Examples of Jim Crow Laws (from the Jim Crow Museum):
- Buses.All passenger stations in this state operated by any motor transportation company shall have separate waiting rooms or space and separate ticket windows for the white and colored races (Alabama).
- Education.The schools for white children and the schools for negro children shall be conducted separately (Florida).
- Housing: Any person…who shall rent any part of any such building to a negro person or a negro family when such building is already in whole or in part in occupancy by a white person or white family, or vice versa when the building is in occupancy by a negro person or negro family, shall be guilty of a misdemeanor and on conviction thereof shall be punished by a fine of not less than twenty-five ($25.00) nor more than one hundred ($100.00) dollars or be imprisoned not less than 10, or more than 60 days, or both such fine and imprisonment in the discretion of the court. (Louisiana)
- Militia. The white and colored militia shall be separately enrolled, and shall never be compelled to serve in the same organization. No organization of colored troops shall be permitted where white troops are available and where whites are permitted to be organized, colored troops shall be under the command of white officers (North Carolina).
- Promotion of Equality: Any person…who shall be guilty of printing, publishing or circulating printed, typewritten or written matter urging or presenting for public acceptance or general information, arguments or suggestions in favor of social equality or of intermarriage between whites and negroes, shall be guilty of a misdemeanor and subject to fine or not exceeding five hundred (500.00) dollars or imprisonment not exceeding six (6) months or both. (Mississippi)
Penalties for Blackness Today
When slavery (and slave codes) ended, the Black Codes took their place. When Black Codes were eliminated, it was only a few years before Jim Crow developed. Jim Crow laws ended with the Civil Rights Movement, but these disparities did not just disappear. The legacy of these laws can be seen in the criminal justice system today.
Stop and Frisk
In New York, Toronto, Southern California, Black people are much more likely than white people to be stopped. In New York, when stopped, they are more likely to be frisked and have physical force used against them. This is despite the fact that whites who are frisked are more likely to have weapons and contraband on them.

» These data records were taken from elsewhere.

-- ==== Sys2Proof/Machine/CvuOps.lean ====
section
/-!
DEFINITION. The check-value units: the CRC over bits, folds, stream modes (R365–R372).
-/
namespace Sys2Proof.Machine

/-- Unit `n`. -/
def State.unitC (s : State) (n : Nat) : Cvu := Tbl.get s.cvu n

/-- Replaces unit `n`. -/
def State.setUnitC (s : State) (n : Nat) (c : Cvu) : State := { s with cvu := Tbl.set s.cvu n c }

/-- A register of unit `n`. -/
def cvuReg (n a : Nat) (s : State) : Word := s.reg (a + 0x100 * n)

/-- CVU_CONF of unit `n`. -/
def cvuConf (n : Nat) (s : State) : Word := cvuReg n Reg.CVU_CONF s

/-- W. -/
def cvuW (n : Nat) (s : State) : Nat := field (cvuConf n s) 6 0

/-- The low W bits of a 64-bit value. -/
def lowBits (w : Nat) (v : BitVec 64) : BitVec 64 := v &&& BitVec.ofNat 64 (2 ^ w - 1)

/-- A register pair as one 64-bit value. -/
def cvuPair (n a : Nat) (s : State) : BitVec 64 := (cvuReg n a s).setWidth 64 ||| ((cvuReg n (a + 4) s).setWidth 64 <<< 32)

/-- Reflection over the low `n` bits. -/
def reflect (n : Nat) (v : BitVec 64) : BitVec 64 :=
  (List.range n).foldl (fun r i => setBit r (n - 1 - i) (bitAt v i)) 0#64

/-- One bit shifted into a CRC register of `w` bits. -/
def crcShift (w : Nat) (poly crc : BitVec 64) (b : Bool) : BitVec 64 :=
  let top := bitAt crc (w - 1) != b
  let c := lowBits w (crc <<< 1)
  if top then c ^^^ lowBits w poly else c

/-- One byte fed, most significant bit first, reflected before where REFIN is 1. -/
def crcFeed (w : Nat) (refin : Bool) (poly crc : BitVec 64) (b : Byte) : BitVec 64 :=
  (List.range 8).foldl (fun c i => crcShift w poly c (bitAt b (if refin then i else 7 - i))) crc

/-- One byte into the unit's CRC register. -/
def cvuFeed (n : Nat) (s : State) (crc : BitVec 64) (b : Byte) : BitVec 64 :=
  crcFeed (cvuW n s) (bitAt (cvuConf n s) 28) (cvuPair n Reg.CVU_POLY_LO s) crc b

/-- A fold value's bytes. -/
def foldBytes (be : Bool) (len : Nat) (w : Word) : List Byte :=
  let bs := (le4 w).take len
  if be then bs.reverse else bs

/-- The bytes folded at START (R367). -/
def cvuFold (n : Nat) (s : State) : List Byte :=
  let c := cvuConf n s
  let sq := foldBytes (bitAt c 23) (if bitAt c 22 then 4 else 2) (cvuReg n Reg.CVU_FSEQ s)
  let al := foldBytes (bitAt c 23) (if bitAt c 21 then 2 else 1) (cvuReg n Reg.CVU_FALIVE s)
  match field c 25 24 with
  | 0 => []
  | 1 => sq
  | 2 => al
  | _ => sq ++ al

/-- The length of the check in bytes. -/
def checkLen (n : Nat) (s : State) : Nat := (cvuW n s + 7) / 8

/-- A code of a unit. -/
def cvuNote (n code : Nat) (s : State) : State := noteAt (0x100 * n) code 13 n s

/-- A 64-bit free value, for a result the spec leaves open. -/
def free64 (s : State) : BitVec 64 × State :=
  let (a, s) := s.takeFree
  let (b, s) := s.takeFree
  (b ++ a, s)

/-- The stream is discarded (R369, R370). -/
def cvuDiscard (n : Nat) (s : State) : State :=
  cvuNote n 0x0B02 (s.setUnitC n { s.unitC n with open_ := false, done := false, held := [] })

/-- START (R369). The spec keeps RESULT, CHECK and APPEND until the next START and does not say what they read from then until
FINISH: free values. -/
def cvuStart (n : Nat) (s : State) : State :=
  let s := if (s.unitC n).open_ then cvuNote n 0x0B02 s else s
  let (r, s) := free64 s
  let (k, s) := free64 s
  let (a, s) := free64 s
  let init := lowBits (cvuW n s) (cvuPair n Reg.CVU_INIT_LO s)
  let crc := (cvuFold n s).foldl (cvuFeed n s) init
  s.setUnitC n { s.unitC n with
    open_ := true, done := false, matched := false, short := false, held := [], count := 0, crc := crc, result := r, check := k, append := a }

/-- One data byte (R368). -/
def cvuByte (n : Nat) (s : State) (b : Byte) : State :=
  let c := s.unitC n
  let c := { c with count := satInc c.count }
  if field (cvuConf n s) 31 30 = 2 then
    match c.held ++ [b] with
    | h :: t =>
      if checkLen n s ≤ t.length then s.setUnitC n { c with held := t, crc := cvuFeed n s c.crc h }
      else s.setUnitC n { c with held := h :: t }
    | [] => s
  else s.setUnitC n { c with crc := cvuFeed n s c.crc b }

/-- A data write (R366, R369): the bytes in the order of DBE. -/
def cvuData (n len : Nat) (w : Word) (s : State) : State :=
  if (s.unitC n).failed then s
  else if (s.unitC n).open_ then (foldBytes (bitAt (cvuConf n s) 26) len w).foldl (cvuByte n) s
  else cvuNote n 0x0B03 s

/-- A value of check bytes in transmission order, byte 0 in [7:0], as a 64-bit word. -/
def packBytes (bs : List Byte) : BitVec 64 := BitVec.ofNat 64 (ofLe bs)

/-- The check bytes of a result in the order of CHKBE. -/
def checkBytes (n : Nat) (s : State) (r : BitVec 64) : List Byte :=
  let bs := (List.range (checkLen n s)).map fun i => byte (r.toNat >>> (8 * i))
  if bitAt (cvuConf n s) 29 then bs.reverse else bs

/-- FALIVE incremented at FINISH (R367). -/
def cvuAlive (n : Nat) (s : State) : State :=
  let c := cvuConf n s
  let a := Reg.CVU_FALIVE + 0x100 * n
  let hi := if bitAt c 21 then 15 else 7
  if bitAt c 20 then s.setRegF a hi 0 (s.regF a hi 0 + 1) else s

/-- FINISH of an open stream (R365, R368). -/
def cvuFinish (n : Nat) (s : State) : State :=
  let c := s.unitC n
  let w := cvuW n s
  let r := if bitAt (cvuConf n s) 27 then reflect w c.crc else c.crc
  let r := r ^^^ lowBits w (cvuPair n Reg.CVU_XOR_LO s)
  let c := { c with result := r, done := true, open_ := false }
  let (c, s) : Cvu × State := match field (cvuConf n s) 31 30 with
    | 1 => ({ c with append := packBytes (checkBytes n s r) }, s)
    | 2 =>
      if c.held.length < checkLen n s then
        let (k, s) := free64 s
        ({ c with check := k, short := true, matched := false }, s)
      else
        let v := packBytes (if bitAt (cvuConf n s) 29 then c.held.reverse else c.held)
        ({ c with check := v, matched := v == r }, s)
    | _ => (c, s)
  cvuAlive n (s.setUnitC n { c with held := [] })

end Sys2Proof.Machine
end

[“Stop, Question & Frisk Policing Practices in New York City: A Primer”]
When compared to white Americans, Black Americans are more likely to face longer sentences, more severe charges, and full prosecution.
Black defendants are over three times as likely as white defendants to receive the death penalty when the victim is white. In one study, Blackness itself is found to be an aggravating factor comparable to “causing great harm, fear, or pain”
Some states used Black Codes to exclude Black Americans from jury duty, but Black Americans are still excluded from juries today. Prosecutors have used supposedly race-neutral reasons such as “low intelligence” to remove Black Americans from jury duty. In Houston County, Alabama, 80% of Black Americans have been struck by prosecutors in death penalty cases.
[See: Illegal Racial Discrimination in Jury Selection: A Continuing Legacy by the Equal Justice Initiative]
Job Opportunities With a Criminal Record
Black applicants with a criminal record are at a disadvantage in the labor market when compared to their white counterparts. In fact, Devah Pager found that job opportunities for Black Americans without a criminal record were worse than those of white Americans with a drug conviction.